━━━━━ DATA EXTRACT ━━━━━

-- ==== Sys2Proof/Machine/Pools.lean ====
section
/-! DEFINITION. The buffer pool manager (R257 to R272): occupancy and pool states, reservations of jobs, placement and
spill, ALLOC and RELEASE, retirement and reclaim. -/

namespace Sys2Proof.Machine

/-! ## Occupancy, charges and states -/

/-- R266: brings POOL_STATE up to date, with the notice and the count that a change gives. -/
def State.settlePool (s : State) (p : Nat) : State :=
  let l := s.poolLevel p
  let s' := s.updPool p fun x => { x with peak := max x.peak x.occupied, state := l }
  if l = (s.pool p).state then s' else (s'.count oPoolStateEvents 1).notice 2 0 p l

/-- R260, R267: n buffers of pool p taken by requester r, in a Caravan's part where one is named; those of a DRAM pool are written
through R248. -/
def State.occupy (s : State) (r p n : Nat) (part : Option Nat) : State :=
  if n = 0 then s
  else
    let s' := State.updPool (if s.stored (oPoolPlace p) = 3 then s.useKey (s.poolKey p) else s) p fun x =>
      { x with occupied := x.occupied + n,
               parts := match part with | some c => Tbl.upd x.parts 0 c (· + n) | none => x.parts }
    State.settlePool { s' with charged := Tbl.upd s'.charged 0 (64 * r + p) (· + n) } p

/-- R260, R267: n buffers of pool p given back by requester r. -/
def State.vacate (s : State) (r p n : Nat) (part : Option Nat) : State :=
  if n = 0 then s
  else
    let s' := s.updPool p fun x =>
      { x with occupied := x.occupied - n,
               parts := match part with | some c => Tbl.upd x.parts 0 c (· - n) | none => x.parts }
    State.settlePool { s' with charged := Tbl.upd s'.charged 0 (64 * r + p) (· - n) } p

/-- R267: whether n more buffers of pool p keep requester r within its quota. -/
def State.quotaOk (s : State) (r p n : Nat) : Bool :=
  let q := s.stored (oQuota r p)
  q == 0xFFFFFFFF || Tbl.get s.charged 0 (64 * r + p) + n ≤ q

/-- R263: whether n more buffers of pool p keep within limit(c). -/
def State.limitOk (s : State) (p cls n : Nat) : Bool := (s.pool p).filled + n ≤ s.poolLimit p cls

/-! ## Reservations of jobs (R263, R268, R396) -/

/-- R242: bytes of the S0 reserve. -/
def s0ReserveBytes : Nat := 64 * mib

/-- R268, R396: the pool that holds a need of n buffers of pool k: k itself, its SPILL_POOL, or 64 for the S0 reserve;
none when neither can hold it. -/
def State.route (s : State) (cls caravan k n : Nat) : Option Nat :=
  let place := s.stored (oPoolPlace k)
  if place = 0 then none
  else if place = 1 then
    if bit (s.stored (oPoolCaravans k)) caravan &&
        s.partFilled k caravan + n ≤ s.stored (oBufCount k) then some k
    else
      let sp := s.stored (oSpillPool k)
      if sp < 64 && 2 ≤ s.stored (oPoolPlace sp) then some sp else none
  else if place = 2 && cls = 0 && s.s0Reserve && s.s0Used + n * s.stored (oBufSize k) ≤ s0ReserveBytes then some 64
  else some k

/-- R268: the Caravan part from which a pool's buffers come for a job on a Caravan. -/
def State.partOf (s : State) (p caravan : Nat) : Option Nat :=
  if s.stored (oPoolPlace p) = 1 then some caravan else none

/-- R268: takes n buffers of pool k for requester r where `at_` says. -/
def State.takeBufs (s : State) (r caravan k at_ n : Nat) : State :=
  if at_ = 64 then
    { s with s0Used := s.s0Used + n * s.stored (oBufSize k), charged := Tbl.upd s.charged 0 (64 * r + k) (· + n) }
  else s.occupy r at_ n (s.partOf at_ caravan)

/-- R263: gives them back. -/
def State.giveBufs (s : State) (r caravan k at_ n : Nat) : State :=
  if at_ = 64 then
    { s with s0Used := s.s0Used - n * s.stored (oBufSize k), charged := Tbl.upd s.charged 0 (64 * r + k) (· - n) }
  else s.vacate r at_ n (s.partOf at_ caravan)

/-- R263: the need in one pool reserved for stream r, or none when a check fails. -/
def State.reserveOne (s : State) (r cls caravan k n : Nat) : Option (State × Nat) :=
  if !(s.limitOk k cls n && s.quotaOk r k n) then none
  else
    match s.route cls caravan k n with
    | none => none
    | some at_ =>
      if at_ < 64 && at_ ≠ k then
        if s.limitOk at_ cls n && s.quotaOk r at_ n then
          let s' := (s.takeBufs r caravan k at_ n).updPool k fun x => { x with spills := x.spills + 1 }
          some (if (coveredPools (s.descsOf r)).contains k then s'.exactLose r 4 else s', at_)
        else none
      else some (s.takeBufs r caravan k at_ n, at_)

/-- R263: the whole need of a job of stream r reserved, pool by pool, or none. -/
def State.reserveAll (r cls caravan : Nat) : List (Nat × Nat) → State → Option (State × List (Nat × Nat × Nat))
  | [], s => some (s, [])
  | (k, n) :: rest, s =>
    if n = 0 then State.reserveAll r cls caravan rest s
    else
      match s.reserveOne r cls caravan k n with
      | none => none
      | some (s', at_) => (State.reserveAll r cls caravan rest s').map fun q => (q.1, (k, at_, n) :: q.2)

/-- R263: the needs of an image, by pool. -/
def State.needs (s : State) (ds : List Desc) : List (Nat × Nat) := (imgPools ds).map fun k => (k, s.needOf ds k)

/-- R263: fetch_buffer_available, for a Caravan, with the reservation it makes. -/
def State.reserveJob (s : State) (r cls caravan : Nat) (ds : List Desc) :
    Option (State × List (Nat × Nat × Nat)) :=
  if (imgPools ds).all fun k => s.stored (oPoolPlace k) ≠ 0 then State.reserveAll r cls caravan (s.needs ds) s else none

/-- R257, R264: the start is refused for want of buffers; the retired ones are not usable. -/
def State.startPoolsBad (s : State) (r cls : Nat) (ds : List Desc) : Bool :=
  (imgPools ds).any fun k =>
    let n := s.needOf ds k
    let q := s.stored (oQuota r k)
    s.stored (oPoolPlace k) == 0 || decide (s.poolLimit k cls < n + (s.pool k).gone.length) || (q ≠ 0xFFFFFFFF && decide (q < n))

/-- R57: some MEM_LIMIT of the image exceeds SCRATCH_MAX of a Caravan of the mask. -/
def State.scratchBad (s : State) (mask : Nat) (ds : List Desc) : Bool :=
  (setBits 48 mask).any fun c => s.scratchMax c 64 0 < imgMem ds

/-! ## Placement (R259) -/

/-- R259: 1 ≤ NOTICE_AT ≤ PRESSURE_AT ≤ STOP_AT ≤ total, and HYST < NOTICE_AT. -/
def marksOk (n p t h total : Nat) : Bool := 1 ≤ n && n ≤ p && p ≤ t && t ≤ total && h < n

/-- R258: the threshold in force when POOL_PLACE takes effect: written, or computed from the total. -/
def State.markAs (s : State) (key default_ : Nat) : Nat := if s.written.contains key then s.stored key else default_

/-- R258: NOTICE_AT, PRESSURE_AT, STOP_AT and HYST for a total. -/
def State.marksFor (s : State) (p total : Nat) : Nat × Nat × Nat × Nat :=
  (s.markAs (oNoticeAt p) (ceilDiv (3 * total) 4), s.markAs (oPressureAt p) (ceilDiv (7 * total) 8),
   s.markAs (oStopAt p) (ceilDiv (15 * total) 16), s.markAs (oHyst p) (total / 64))

/-- R259: pool p placed as v keeps every active stream's scratch condition. (DESIGN CHOICE, log entry 54) -/
def State.scratchKept (s : State) (p v : Nat) : Bool :=
  (List.range Config.streams).all fun n =>
    !(s.stream n).state.active ||
    (setBits 48 ((s.stream n).inForce.mask ||| s.stored (oCaravanMask n))).all fun c => imgMem (s.descsOf n) ≤ s.scratchMax c p v

/-- R259: the condition on the spill pool of pool p. -/
def State.spillOk (s : State) (p : Nat) : Bool :=
  let sp := s.stored (oSpillPool p)
  sp == 0xFF || (sp < 64 && sp ≠ p && s.stored (oBufSize sp) == s.stored (oBufSize p) && 2 ≤ s.stored (oPoolPlace sp) &&
    s.stored (oSpillPool sp) == 0xFF)

/-- R259: the other conditions on a non-zero placement v of pool p. -/
def State.placeFits (s : State) (p v : Nat) : Bool :=
  let size := s.stored (oBufSize p)
  let count := s.stored (oBufCount p)
  let cars := s.stored (oPoolCaravans p)
  let total := s.poolTotalAs p v
  let m := s.marksFor p total
  256 ≤ size && size ≤ (if v = 3 then 2 * mib else 65536) && 1 ≤ count && count ≤ 2 ^ 26 &&
  (v ≠ 1 || (cars ≠ 0 && (setBits 48 cars).all fun c => s.caravanBytes c p v ≤ 16 * mib)) &&
  (v ≠ 2 || s.placedBytes 2 p v ≤ s.oasisSpace (s.stored oModelOasisMib)) &&
  (v ≠ 3 || fixedRegions + s.mapBytes + s.modelBytes false + s.placedBytes 3 p v ≤ s.dataRegion) &&
  marksOk m.1 m.2.1 m.2.2.1 m.2.2.2 total && s.scratchKept p v

/-- R259: the conditions on a non-zero placement v of pool p. -/
def State.placeOk (s : State) (p v : Nat) : Bool := s.placeFits p v && s.spillOk p

/-- R259: whether a write of POOL_PLACE is accepted. -/
def State.placeAccepted (s : State) (p v : Nat) : Bool :=
  let old := s.stored (oPoolPlace p)
  if v = 0 then (s.pool p).occupied == 0 && !s.poolNamed p
  else if v = old then true
  else (old = 0 || ((s.pool p).occupied == 0 && !s.poolNamed p)) && s.placeOk p v

/-- R258, R259: POOL_PLACE takes effect. -/
def State.placePool (s : State) (p v : Nat) : State :=
  if v = s.stored (oPoolPlace p) then s
  else if v = 0 then (s.store (oPoolPlace p) 0).settlePool p
  else
    let m := s.marksFor p (s.poolTotalAs p v)
    ((((((s.store (oNoticeAt p) m.1).store (oPressureAt p) m.2.1).store (oStopAt p) m.2.2.1).store (oHyst p)
      m.2.2.2).store (oPoolPlace p) v).updPool p fun x => { x with parts := [] }).settlePool p

/-- R259: whether a threshold write is accepted. -/
def State.markAccepted (s : State) (p sub v : Nat) : Bool :=
  let f (i key : Nat) : Nat := if sub = i then v else s.stored key
  s.stored (oPoolPlace p) = 0 ||
    marksOk (f 6 (oNoticeAt p)) (f 7 (oPressureAt p)) (f 8 (oStopAt p)) (f 9 (oHyst p)) (s.poolTotal p)

/-! ## Handles, ALLOC and RELEASE (R261, R262, R265, R269 to R272) -/

/-- R261: the handle of a buffer. -/
def handleOf (p i : Nat) (b : Buffer) : Nat :=
  i + 2 ^ 26 * p + 2 ^ 32 * b.requester + 2 ^ 42 * (if b.holders.isEmpty then 0 else 1)

/-- The key of a buffer's record. -/
def bufKey (p i : Nat) : Nat := p * 2 ^ 26 + i

/-- R271: logs a release that is refused. -/
def State.logRelease (s : State) (r status handle : Nat) : State :=
  { s with relLog := ({ gtc := s.gtc, requester := r, status := status, handle := handle } :: s.relLog).take 64,
           relCount := s.relCount + 1 }

/-- R269: the first n FREE buffers of pool p, from index i up; `f` bounds the search by the pool's total. -/
def State.freeIndices (s : State) (p : Nat) : Nat → Nat → Nat → List Nat
  | _, 0, _ => []
  | 0, _, _ => []
  | f + 1, n + 1, i =>
    if (Tbl.find s.buffers (bufKey p i)).isSome || (s.pool p).gone.contains i then s.freeIndices p f (n + 1) (i + 1)
    else i :: s.freeIndices p f n (i + 1)

/-- R268: the part of a CARAVAN pool that holds an ALLOC: the first Caravan whose part has room. (DESIGN CHOICE, log entry 58) -/
def State.allocPart (s : State) (p n : Nat) : Option Nat :=
  (setBits 48 (s.stored (oPoolCaravans p))).find? fun c => s.partFilled p c + n ≤ s.stored (oBufCount p)

/-- R268: the first buffer of a part. -/
def State.partStart (s : State) (p : Nat) (part : Option Nat) : Nat :=
  match part with
  | some c => s.stored (oBufCount p) * (setBits 48 (s.stored (oPoolCaravans p))).idxOf c
  | none => 0

/-- R265: the part that an ALLOC takes its buffers from. -/
def State.takePart (s : State) (p n : Nat) : Option Nat := if s.stored (oPoolPlace p) = 1 then s.allocPart p n else none

/-- R265: SUCCESS when an ALLOC can be granted now, else the status of the check that fails. -/
def State.allocCheck (s : State) (a : AllocReq) : Nat :=
  if !s.quotaOk a.requester a.pool a.count then stQuota
  else if s.stored (oPoolPlace a.pool) = 0 || !s.limitOk a.pool a.cls a.count ||
      (s.stored (oPoolPlace a.pool) = 1 && (s.allocPart a.pool a.count).isNone) then stPoolExhausted
  else stSuccess

/-- R262: grants an ALLOC, every buffer of it, charged to the caller. -/
def State.grant (s : State) (a : AllocReq) : State :=
  let part := s.takePart a.pool a.count
  let b : Buffer := { requester := a.requester, holders := a.holders.map fun h => (h, true), owner := a.owner, part := part }
  let is := s.freeIndices a.pool (a.count + (s.pool a.pool).filled) a.count (s.partStart a.pool part)
  let s' := { s with buffers := is.foldl (fun t i => Tbl.set t (bufKey a.pool i) b) s.buffers }
  (s'.occupy a.requester a.pool a.count part).emit
    (.buffers a.requester stSuccess (is.map fun i => handleOf a.pool i b))

/-- R262: whether the arguments are those of an ALLOC. -/
def AllocReq.ok (a : AllocReq) : Bool :=
  1 ≤ a.count && a.count ≤ 256 && a.cls < 8 &&
  (a.holders.isEmpty || (2 ≤ a.holders.length && a.holders.length ≤ 16 && a.holders.contains a.owner))

/-- R265: the waiting ALLOCs that can be granted now, in order of arrival. -/
def State.serveAllocs (s : State) : State :=
  let q := s.allocs.foldl (fun (acc : State × List AllocReq) a =>
    if acc.1.allocCheck a = stSuccess then (acc.1.grant a, acc.2) else (acc.1, acc.2 ++ [a])) (s, [])
  { q.1 with allocs := q.2 }

/-- R257: an Oasis buffer that held a failed word is written and read back, and retired when it fails again. -/
def State.retireCheck (s : State) (p i : Nat) : State :=
  let d := s.draw
  if Config.freeBool d.1 then ((d.2.updPool p fun x => { x with gone := x.gone ++ [i] }).count oRetiredBuffers 1).settlePool p
  else d.2

/-- R257, R269: frees a buffer and refunds the charge of the requester in its handle. -/
def State.freeBuffer (s : State) (key : Nat) (b : Buffer) : State :=
  let p := key / 2 ^ 26
  let s' := State.vacate { s with buffers := Tbl.del s.buffers key } b.requester p 1 b.part
  if b.failed then s'.retireCheck p (key % 2 ^ 26) else s'

/-- R269, R270: RELEASE of a handle by a requester: the state after it and its status. -/
def State.release (s : State) (r handle : Nat) : State × Nat :=
  let key := bufKey (bits handle 31 26) (bits handle 25 0)
  match Tbl.find s.buffers key with
  | none => (s.logRelease r stDoubleFree handle, stDoubleFree)
  | some b =>
    if b.holders.isEmpty then (s.freeBuffer key b, stSuccess)
    else if !b.holders.contains (r, true) then (s.logRelease r stDoubleFree handle, stDoubleFree)
    else
      let hs := b.holders.map fun h => if h.1 = r then (h.1, false) else h
      if hs.any fun h => h.2 then
        ({ s with buffers := Tbl.set s.buffers key { b with holders := hs } }, stSuccess)
      else if r = b.owner then (s.freeBuffer key { b with holders := hs }, stSuccess)
      else
        (State.logRelease { s with buffers := Tbl.set s.buffers key { b with holders := hs, orphan := true } } r
          stNotFinalOwner handle, stNotFinalOwner)

/-- R272: every buffer charged to requester r is freed, its holder bits in others are cleared, and a shared buffer
whose count reaches zero is freed. -/
def State.freeRequester (s : State) (r : Nat) : State :=
  let s' := s.buffers.foldl (fun (acc : State) kb =>
    let b := kb.2
    if b.requester = r then acc.freeBuffer kb.1 b
    else if b.holders.contains (r, true) then
      let hs := b.holders.map fun h => if h.1 = r then (h.1, false) else h
      if hs.any fun h => h.2 then { acc with buffers := Tbl.set acc.buffers kb.1 { b with holders := hs } }
      else acc.freeBuffer kb.1 { b with holders := hs }
    else acc) s
  State.serveAllocs { s' with allocs := s'.allocs.filter fun a => a.requester ≠ r }

/-- R258: RECLAIM returns the orphaned buffers of pool p. -/
def State.reclaimPool (s : State) (p : Nat) : State :=
  (s.buffers.foldl (fun (acc : State) kb =>
    if kb.1 / 2 ^ 26 = p && kb.2.orphan then acc.freeBuffer kb.1 kb.2 else acc) s).serveAllocs

/-- R262, R265: BUFFER_ALLOC. -/
def execBufferAlloc (a : AllocReq) (s : State) : Res :=
  if 64 ≤ a.pool then .fault .noSuchPool
  else if !a.source.exists then .fault .noSuchRequester
  else whenUp s fun s =>
    if !a.ok then .next s
    else if s.allocCheck a = stSuccess then .next (s.grant a)
    else if a.blocking then .next { s with allocs := s.allocs ++ [a] }
    else .next (s.emit (.buffers a.requester (s.allocCheck a) []))

/-- R269 to R271: BUFFER_RELEASE. -/
def execBufferRelease (releaser : Requester) (handle : Nat) (s : State) : Res :=
  if !releaser.exists then .fault .noSuchRequester
  else whenUp s fun s =>
    let q := s.release releaser.id handle
    .next ((q.1.serveAllocs).emit (.buffers releaser.id q.2 []))

end Sys2Proof.Machine
end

━━━━━

■ **WHAT THE EXERCISE ASKS**
Looking at the data above, write out exactly the lines that start at the one containing "whose count reaches zero is freed. -/" and end at the one containing "acc with buffers"; include both and nothing beyond.

■ **RESPONSE TO THE TASK**
whose count reaches zero is freed. -/
def State.freeRequester (s : State) (r : Nat) : State :=
  let s' := s.buffers.foldl (fun (acc : State) kb =>
    let b := kb.2
    if b.requester = r then acc.freeBuffer kb.1 b
    else if b.holders.contains (r, true) then
      let hs := b.holders.map fun h => if h.1 = r then (h.1, false) else h
      if hs.any fun h => h.2 then { acc with buffers := Tbl.set acc.buffers kb.1 { b with holders := hs } }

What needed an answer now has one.